→ **EXERCISE**: Go through the listing below and output exactly the line with "s.partRange 0 scr0 b.bytes", the line with "none ∈ ((upFrom", and each line between; omit the rest.
BEGIN STUDY MATERIAL
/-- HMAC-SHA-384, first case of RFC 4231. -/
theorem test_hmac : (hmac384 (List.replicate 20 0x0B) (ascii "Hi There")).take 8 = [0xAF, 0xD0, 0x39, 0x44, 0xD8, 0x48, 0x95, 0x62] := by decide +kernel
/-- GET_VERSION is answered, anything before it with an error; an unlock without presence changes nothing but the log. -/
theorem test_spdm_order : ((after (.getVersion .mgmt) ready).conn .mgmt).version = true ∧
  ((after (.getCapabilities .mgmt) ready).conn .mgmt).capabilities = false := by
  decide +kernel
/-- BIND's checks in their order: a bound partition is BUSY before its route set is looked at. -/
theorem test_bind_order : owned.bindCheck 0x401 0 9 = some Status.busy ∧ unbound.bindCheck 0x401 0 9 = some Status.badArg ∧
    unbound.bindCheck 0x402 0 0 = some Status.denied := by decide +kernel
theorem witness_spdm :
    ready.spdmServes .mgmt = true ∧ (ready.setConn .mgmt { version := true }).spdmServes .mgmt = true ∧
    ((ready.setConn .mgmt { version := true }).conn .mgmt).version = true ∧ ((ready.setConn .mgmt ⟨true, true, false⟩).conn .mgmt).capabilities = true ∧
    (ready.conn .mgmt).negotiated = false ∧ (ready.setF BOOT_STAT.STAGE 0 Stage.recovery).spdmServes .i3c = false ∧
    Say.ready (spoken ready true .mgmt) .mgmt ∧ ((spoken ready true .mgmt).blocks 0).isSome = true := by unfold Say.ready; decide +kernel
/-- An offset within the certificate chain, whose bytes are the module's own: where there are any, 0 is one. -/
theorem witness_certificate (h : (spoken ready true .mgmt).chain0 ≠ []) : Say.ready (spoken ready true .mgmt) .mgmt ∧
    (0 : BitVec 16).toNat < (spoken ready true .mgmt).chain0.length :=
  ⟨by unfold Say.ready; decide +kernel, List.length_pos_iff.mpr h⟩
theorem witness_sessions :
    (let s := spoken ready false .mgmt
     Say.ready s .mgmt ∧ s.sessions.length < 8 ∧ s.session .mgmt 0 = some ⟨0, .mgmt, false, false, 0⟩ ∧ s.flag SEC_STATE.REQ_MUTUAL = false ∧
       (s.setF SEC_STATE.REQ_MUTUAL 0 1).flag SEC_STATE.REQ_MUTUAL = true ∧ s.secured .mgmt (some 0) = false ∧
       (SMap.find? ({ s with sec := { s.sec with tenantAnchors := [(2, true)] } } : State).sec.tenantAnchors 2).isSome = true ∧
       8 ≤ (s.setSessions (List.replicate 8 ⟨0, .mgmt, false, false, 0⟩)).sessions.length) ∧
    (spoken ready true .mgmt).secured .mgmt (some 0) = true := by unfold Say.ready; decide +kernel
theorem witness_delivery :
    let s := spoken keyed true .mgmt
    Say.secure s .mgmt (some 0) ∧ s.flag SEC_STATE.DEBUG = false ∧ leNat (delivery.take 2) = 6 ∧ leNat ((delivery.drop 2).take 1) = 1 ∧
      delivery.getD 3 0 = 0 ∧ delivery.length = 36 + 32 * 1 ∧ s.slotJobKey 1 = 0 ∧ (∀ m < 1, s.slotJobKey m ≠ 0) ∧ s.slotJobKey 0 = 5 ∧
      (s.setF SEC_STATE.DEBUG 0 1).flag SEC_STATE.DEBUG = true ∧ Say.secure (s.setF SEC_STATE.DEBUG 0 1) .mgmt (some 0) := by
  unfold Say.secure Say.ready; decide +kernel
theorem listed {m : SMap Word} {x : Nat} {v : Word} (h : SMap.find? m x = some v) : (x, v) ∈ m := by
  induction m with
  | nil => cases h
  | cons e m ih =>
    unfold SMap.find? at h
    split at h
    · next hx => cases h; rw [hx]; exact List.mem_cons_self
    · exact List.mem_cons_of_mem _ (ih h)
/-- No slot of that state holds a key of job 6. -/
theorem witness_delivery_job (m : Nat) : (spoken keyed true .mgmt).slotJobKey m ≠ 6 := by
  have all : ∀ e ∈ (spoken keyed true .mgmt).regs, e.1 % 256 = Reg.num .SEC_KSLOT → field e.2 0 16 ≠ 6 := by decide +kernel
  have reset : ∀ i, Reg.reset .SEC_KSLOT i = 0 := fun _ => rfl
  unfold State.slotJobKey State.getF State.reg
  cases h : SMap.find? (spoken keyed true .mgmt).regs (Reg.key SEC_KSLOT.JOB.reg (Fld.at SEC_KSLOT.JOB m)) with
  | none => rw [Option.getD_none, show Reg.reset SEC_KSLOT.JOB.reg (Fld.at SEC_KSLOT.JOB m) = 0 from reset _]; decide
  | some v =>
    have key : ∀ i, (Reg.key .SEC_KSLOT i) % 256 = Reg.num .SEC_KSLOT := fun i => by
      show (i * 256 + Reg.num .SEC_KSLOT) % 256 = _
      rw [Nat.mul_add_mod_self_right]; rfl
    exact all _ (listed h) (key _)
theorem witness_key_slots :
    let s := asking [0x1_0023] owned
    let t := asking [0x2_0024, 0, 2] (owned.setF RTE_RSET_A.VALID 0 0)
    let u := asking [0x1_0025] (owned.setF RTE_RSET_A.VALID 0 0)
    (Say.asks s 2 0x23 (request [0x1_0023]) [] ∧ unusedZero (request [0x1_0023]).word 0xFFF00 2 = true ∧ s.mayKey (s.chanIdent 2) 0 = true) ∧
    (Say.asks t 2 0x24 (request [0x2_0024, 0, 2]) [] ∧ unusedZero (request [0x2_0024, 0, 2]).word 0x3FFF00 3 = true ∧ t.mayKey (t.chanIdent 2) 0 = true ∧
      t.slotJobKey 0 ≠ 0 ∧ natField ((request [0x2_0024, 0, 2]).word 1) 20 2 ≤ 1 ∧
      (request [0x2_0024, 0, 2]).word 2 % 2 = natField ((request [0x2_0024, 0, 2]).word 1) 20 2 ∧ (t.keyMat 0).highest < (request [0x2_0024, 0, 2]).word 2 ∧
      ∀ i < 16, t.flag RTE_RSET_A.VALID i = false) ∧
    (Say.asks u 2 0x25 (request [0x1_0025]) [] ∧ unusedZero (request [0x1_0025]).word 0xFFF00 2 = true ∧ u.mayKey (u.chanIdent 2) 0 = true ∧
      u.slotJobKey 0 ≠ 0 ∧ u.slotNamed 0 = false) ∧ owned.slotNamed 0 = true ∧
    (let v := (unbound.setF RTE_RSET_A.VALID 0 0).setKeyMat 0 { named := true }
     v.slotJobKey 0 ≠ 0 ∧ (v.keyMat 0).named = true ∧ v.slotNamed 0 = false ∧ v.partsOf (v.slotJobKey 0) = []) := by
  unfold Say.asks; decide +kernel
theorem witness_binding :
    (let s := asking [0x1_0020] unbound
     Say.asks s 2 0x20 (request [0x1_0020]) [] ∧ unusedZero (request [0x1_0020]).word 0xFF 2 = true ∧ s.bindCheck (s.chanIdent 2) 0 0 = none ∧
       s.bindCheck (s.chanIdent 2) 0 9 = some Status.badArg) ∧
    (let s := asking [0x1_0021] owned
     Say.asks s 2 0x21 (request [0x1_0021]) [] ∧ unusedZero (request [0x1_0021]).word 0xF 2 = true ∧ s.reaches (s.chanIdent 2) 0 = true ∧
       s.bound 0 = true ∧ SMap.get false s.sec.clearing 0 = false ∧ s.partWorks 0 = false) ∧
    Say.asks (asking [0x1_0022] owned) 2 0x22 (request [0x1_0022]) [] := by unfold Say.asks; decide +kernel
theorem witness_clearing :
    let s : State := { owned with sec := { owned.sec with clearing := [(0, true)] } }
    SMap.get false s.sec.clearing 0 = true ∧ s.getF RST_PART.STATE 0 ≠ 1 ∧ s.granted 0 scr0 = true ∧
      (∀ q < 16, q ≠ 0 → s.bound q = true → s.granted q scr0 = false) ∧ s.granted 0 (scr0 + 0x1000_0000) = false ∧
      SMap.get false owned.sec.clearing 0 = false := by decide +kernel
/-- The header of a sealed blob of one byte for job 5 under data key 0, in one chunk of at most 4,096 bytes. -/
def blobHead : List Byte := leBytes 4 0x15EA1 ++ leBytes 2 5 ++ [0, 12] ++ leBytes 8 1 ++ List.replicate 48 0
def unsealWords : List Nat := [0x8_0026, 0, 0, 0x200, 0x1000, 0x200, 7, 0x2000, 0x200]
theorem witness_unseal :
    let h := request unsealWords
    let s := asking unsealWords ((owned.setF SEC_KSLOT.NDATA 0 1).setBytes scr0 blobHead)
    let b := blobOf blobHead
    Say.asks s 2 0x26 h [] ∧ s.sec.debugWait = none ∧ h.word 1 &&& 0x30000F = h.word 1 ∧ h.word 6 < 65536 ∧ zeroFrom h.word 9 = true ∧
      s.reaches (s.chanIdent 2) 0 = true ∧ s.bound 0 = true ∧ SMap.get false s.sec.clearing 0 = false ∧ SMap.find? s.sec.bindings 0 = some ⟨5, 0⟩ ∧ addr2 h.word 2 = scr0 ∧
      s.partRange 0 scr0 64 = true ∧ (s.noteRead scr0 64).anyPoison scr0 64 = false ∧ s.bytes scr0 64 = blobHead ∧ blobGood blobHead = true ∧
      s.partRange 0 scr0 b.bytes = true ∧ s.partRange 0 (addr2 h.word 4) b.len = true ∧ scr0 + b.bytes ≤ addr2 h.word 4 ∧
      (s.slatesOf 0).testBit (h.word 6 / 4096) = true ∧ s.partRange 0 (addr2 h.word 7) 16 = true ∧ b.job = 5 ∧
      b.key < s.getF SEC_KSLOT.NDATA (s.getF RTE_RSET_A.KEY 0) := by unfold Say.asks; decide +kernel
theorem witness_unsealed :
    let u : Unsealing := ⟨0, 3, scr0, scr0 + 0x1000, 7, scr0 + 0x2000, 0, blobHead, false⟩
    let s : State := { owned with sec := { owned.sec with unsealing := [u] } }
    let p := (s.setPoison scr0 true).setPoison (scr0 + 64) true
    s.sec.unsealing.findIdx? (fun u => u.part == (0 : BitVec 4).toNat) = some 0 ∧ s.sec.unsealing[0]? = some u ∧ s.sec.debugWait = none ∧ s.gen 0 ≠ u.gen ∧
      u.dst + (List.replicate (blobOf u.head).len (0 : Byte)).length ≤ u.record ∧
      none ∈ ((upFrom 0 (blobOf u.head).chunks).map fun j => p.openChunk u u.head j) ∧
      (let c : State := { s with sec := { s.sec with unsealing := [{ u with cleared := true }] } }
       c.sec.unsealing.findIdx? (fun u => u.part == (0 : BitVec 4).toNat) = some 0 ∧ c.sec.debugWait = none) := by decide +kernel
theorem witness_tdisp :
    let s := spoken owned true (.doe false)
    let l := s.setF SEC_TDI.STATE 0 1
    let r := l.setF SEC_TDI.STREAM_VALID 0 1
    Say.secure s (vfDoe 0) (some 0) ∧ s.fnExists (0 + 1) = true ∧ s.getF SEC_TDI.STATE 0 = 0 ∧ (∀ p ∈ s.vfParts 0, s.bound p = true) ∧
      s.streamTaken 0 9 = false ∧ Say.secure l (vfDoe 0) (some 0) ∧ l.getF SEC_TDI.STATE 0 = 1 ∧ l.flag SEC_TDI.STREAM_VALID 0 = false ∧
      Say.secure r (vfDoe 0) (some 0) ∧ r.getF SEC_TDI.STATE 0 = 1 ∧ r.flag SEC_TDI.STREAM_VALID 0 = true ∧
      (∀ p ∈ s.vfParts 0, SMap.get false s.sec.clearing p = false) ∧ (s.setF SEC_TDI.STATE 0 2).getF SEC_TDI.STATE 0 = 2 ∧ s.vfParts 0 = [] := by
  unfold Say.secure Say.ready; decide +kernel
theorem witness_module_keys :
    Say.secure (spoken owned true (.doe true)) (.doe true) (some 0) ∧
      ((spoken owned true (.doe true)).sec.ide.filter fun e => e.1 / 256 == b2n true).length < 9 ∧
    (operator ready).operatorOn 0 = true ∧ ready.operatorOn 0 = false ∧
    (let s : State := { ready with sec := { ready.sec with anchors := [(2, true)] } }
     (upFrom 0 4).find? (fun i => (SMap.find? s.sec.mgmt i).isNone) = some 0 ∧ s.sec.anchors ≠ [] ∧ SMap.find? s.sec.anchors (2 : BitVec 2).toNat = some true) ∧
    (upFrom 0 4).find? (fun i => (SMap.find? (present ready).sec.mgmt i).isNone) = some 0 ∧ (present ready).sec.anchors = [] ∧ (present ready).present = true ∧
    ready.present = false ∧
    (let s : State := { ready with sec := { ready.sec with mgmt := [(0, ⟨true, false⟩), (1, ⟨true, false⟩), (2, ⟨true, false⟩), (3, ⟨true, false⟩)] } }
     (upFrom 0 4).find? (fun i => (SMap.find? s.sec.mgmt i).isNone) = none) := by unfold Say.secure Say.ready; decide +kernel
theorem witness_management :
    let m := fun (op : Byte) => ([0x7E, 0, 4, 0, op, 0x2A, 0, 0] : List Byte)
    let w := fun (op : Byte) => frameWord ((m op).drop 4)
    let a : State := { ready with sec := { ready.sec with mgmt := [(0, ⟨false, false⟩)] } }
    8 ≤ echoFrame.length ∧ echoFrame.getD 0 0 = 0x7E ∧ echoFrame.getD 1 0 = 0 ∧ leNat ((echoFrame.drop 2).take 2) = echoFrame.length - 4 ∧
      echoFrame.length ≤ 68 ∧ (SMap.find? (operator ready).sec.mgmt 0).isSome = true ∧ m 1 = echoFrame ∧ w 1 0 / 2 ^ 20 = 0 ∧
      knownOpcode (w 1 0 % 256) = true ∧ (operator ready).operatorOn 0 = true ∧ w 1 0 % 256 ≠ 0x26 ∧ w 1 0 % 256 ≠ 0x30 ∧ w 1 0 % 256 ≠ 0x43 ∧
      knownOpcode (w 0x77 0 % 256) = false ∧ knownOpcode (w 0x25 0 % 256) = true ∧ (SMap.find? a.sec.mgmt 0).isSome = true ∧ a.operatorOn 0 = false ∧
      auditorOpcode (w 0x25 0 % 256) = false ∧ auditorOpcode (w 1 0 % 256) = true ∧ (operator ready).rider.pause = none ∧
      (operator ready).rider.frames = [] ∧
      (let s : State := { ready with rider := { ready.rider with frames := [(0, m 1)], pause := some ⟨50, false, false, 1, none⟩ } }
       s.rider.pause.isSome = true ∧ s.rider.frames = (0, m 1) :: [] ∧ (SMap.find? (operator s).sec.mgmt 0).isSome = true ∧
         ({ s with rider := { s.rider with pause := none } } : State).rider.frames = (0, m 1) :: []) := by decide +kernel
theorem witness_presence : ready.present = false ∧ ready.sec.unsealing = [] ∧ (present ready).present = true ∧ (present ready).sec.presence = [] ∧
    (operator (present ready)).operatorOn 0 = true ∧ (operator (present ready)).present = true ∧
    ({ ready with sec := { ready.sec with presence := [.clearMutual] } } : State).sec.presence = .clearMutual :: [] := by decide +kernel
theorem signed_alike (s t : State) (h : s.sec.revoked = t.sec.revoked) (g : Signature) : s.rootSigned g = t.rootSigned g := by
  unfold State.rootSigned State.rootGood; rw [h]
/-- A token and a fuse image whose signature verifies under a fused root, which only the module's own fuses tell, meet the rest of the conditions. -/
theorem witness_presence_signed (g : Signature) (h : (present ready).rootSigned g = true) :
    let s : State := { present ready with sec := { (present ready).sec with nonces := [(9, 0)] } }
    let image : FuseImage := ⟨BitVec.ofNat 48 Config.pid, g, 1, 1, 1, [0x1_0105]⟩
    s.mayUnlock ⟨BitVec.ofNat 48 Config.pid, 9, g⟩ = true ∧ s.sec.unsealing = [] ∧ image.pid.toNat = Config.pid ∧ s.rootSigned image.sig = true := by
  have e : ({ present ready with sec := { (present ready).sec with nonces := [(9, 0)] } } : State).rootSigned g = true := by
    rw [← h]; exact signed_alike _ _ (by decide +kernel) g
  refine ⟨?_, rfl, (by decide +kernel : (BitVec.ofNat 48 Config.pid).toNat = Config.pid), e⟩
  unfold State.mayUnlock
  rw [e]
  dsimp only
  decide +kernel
END STUDY MATERIAL
BEGIN STUDY MATERIAL
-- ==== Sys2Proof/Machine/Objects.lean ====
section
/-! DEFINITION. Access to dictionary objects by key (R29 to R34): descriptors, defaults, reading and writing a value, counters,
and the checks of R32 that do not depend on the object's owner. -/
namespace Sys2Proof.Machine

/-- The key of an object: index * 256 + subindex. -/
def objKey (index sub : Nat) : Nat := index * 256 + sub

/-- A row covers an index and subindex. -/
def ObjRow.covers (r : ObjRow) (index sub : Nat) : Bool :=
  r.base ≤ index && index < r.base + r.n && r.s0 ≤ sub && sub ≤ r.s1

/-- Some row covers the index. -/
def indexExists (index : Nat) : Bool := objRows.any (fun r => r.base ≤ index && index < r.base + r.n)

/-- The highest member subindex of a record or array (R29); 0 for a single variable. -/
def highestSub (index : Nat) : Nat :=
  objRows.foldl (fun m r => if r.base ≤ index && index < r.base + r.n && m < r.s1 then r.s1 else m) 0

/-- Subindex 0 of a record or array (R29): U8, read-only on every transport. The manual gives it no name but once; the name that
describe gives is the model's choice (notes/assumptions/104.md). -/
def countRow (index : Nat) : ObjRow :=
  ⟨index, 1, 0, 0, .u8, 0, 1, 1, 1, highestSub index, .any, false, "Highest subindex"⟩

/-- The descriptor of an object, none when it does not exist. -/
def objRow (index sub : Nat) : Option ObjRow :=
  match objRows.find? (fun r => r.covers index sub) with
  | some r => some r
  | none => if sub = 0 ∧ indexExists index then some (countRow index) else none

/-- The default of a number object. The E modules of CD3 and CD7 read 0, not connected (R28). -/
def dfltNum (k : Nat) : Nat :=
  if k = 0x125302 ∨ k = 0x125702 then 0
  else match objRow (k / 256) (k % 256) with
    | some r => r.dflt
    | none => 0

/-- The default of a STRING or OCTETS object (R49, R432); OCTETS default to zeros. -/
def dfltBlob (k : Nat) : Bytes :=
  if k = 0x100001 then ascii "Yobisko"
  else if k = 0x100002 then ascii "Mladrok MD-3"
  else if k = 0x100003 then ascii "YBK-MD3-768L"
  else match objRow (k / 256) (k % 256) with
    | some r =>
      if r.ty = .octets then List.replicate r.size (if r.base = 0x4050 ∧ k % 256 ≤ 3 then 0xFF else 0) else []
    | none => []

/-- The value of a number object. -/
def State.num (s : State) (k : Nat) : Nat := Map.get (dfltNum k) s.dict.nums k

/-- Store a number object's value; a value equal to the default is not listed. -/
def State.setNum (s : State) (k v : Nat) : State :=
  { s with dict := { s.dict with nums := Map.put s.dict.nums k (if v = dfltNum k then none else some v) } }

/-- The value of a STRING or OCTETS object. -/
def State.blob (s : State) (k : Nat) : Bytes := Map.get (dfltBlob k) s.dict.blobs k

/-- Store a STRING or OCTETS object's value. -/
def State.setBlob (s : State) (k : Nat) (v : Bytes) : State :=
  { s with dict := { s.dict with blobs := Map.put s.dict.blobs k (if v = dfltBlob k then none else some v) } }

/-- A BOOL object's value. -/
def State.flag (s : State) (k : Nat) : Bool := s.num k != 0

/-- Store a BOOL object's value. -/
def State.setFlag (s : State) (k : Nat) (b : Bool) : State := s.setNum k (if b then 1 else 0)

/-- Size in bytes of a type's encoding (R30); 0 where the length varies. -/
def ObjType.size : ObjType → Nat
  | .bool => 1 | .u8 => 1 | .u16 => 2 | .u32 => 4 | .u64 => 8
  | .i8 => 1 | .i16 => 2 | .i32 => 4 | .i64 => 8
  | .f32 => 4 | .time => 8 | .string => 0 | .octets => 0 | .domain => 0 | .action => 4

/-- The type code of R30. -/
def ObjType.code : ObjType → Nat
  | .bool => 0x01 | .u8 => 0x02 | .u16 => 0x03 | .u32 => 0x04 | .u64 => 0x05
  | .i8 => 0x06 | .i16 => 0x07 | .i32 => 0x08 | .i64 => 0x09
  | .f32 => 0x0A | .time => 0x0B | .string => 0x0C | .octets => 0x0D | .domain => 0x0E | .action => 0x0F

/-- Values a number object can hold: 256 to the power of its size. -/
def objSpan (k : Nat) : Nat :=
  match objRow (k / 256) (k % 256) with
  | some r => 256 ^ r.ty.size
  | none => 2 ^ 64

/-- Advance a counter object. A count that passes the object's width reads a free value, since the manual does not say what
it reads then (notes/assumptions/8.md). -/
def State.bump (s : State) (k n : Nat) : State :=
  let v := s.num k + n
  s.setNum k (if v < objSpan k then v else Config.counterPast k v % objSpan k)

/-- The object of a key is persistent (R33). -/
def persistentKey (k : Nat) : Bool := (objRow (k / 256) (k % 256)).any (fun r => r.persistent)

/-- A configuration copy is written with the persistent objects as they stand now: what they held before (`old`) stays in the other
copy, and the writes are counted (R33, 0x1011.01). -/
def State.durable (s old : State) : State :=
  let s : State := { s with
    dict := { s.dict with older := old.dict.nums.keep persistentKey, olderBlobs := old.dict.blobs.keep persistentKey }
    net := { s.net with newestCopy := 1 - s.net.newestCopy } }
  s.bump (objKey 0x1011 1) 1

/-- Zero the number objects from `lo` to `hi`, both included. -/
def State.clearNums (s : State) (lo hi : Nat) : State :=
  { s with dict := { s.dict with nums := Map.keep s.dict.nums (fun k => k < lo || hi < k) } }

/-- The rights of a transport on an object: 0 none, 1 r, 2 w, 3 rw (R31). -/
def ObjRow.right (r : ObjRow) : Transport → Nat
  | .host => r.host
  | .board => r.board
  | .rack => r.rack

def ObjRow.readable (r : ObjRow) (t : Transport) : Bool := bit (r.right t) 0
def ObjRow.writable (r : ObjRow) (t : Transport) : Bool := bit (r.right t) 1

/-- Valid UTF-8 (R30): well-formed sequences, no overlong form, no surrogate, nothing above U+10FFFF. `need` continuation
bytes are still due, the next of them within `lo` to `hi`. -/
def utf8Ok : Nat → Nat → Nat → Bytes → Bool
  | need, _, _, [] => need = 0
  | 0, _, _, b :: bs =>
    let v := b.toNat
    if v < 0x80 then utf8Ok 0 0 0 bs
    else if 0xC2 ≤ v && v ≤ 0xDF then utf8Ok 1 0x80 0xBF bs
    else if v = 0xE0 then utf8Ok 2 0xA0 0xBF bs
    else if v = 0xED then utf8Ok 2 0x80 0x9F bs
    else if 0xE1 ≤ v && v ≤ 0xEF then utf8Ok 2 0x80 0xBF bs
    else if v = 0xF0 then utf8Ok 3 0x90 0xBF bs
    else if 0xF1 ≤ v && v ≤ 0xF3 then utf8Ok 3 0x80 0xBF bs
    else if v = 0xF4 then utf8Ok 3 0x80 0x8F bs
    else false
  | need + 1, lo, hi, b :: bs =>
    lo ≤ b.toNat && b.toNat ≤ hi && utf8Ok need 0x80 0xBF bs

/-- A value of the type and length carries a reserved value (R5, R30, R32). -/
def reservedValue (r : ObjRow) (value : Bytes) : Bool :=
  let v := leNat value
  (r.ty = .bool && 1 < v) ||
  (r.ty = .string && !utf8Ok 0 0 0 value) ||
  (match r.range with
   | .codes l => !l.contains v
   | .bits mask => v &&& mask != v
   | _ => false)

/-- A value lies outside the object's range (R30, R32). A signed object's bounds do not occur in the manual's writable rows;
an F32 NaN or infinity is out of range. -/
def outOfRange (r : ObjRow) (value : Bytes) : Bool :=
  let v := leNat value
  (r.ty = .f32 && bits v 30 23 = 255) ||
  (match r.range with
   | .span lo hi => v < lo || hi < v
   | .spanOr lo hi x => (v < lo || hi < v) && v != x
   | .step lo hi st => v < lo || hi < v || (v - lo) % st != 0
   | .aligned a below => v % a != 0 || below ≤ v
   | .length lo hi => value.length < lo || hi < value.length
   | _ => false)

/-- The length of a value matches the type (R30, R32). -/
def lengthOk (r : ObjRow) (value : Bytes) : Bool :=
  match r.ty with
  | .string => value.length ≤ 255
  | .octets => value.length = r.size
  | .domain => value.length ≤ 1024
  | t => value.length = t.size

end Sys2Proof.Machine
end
END STUDY MATERIAL
→ **RESULT FOR THIS EXERCISE**:
      s.partRange 0 scr0 b.bytes = true ∧ s.partRange 0 (addr2 h.word 4) b.len = true ∧ scr0 + b.bytes ≤ addr2 h.word 4 ∧
      (s.slatesOf 0).testBit (h.word 6 / 4096) = true ∧ s.partRange 0 (addr2 h.word 7) 16 = true ∧ b.job = 5 ∧
      b.key < s.getF SEC_KSLOT.NDATA (s.getF RTE_RSET_A.KEY 0) := by unfold Say.asks; decide +kernel
theorem witness_unsealed :
    let u : Unsealing := ⟨0, 3, scr0, scr0 + 0x1000, 7, scr0 + 0x2000, 0, blobHead, false⟩
    let s : State := { owned with sec := { owned.sec with unsealing := [u] } }
    let p := (s.setPoison scr0 true).setPoison (scr0 + 64) true
    s.sec.unsealing.findIdx? (fun u => u.part == (0 : BitVec 4).toNat) = some 0 ∧ s.sec.unsealing[0]? = some u ∧ s.sec.debugWait = none ∧ s.gen 0 ≠ u.gen ∧
      u.dst + (List.replicate (blobOf u.head).len (0 : Byte)).length ≤ u.record ∧
      none ∈ ((upFrom 0 (blobOf u.head).chunks).map fun j => p.openChunk u u.head j) ∧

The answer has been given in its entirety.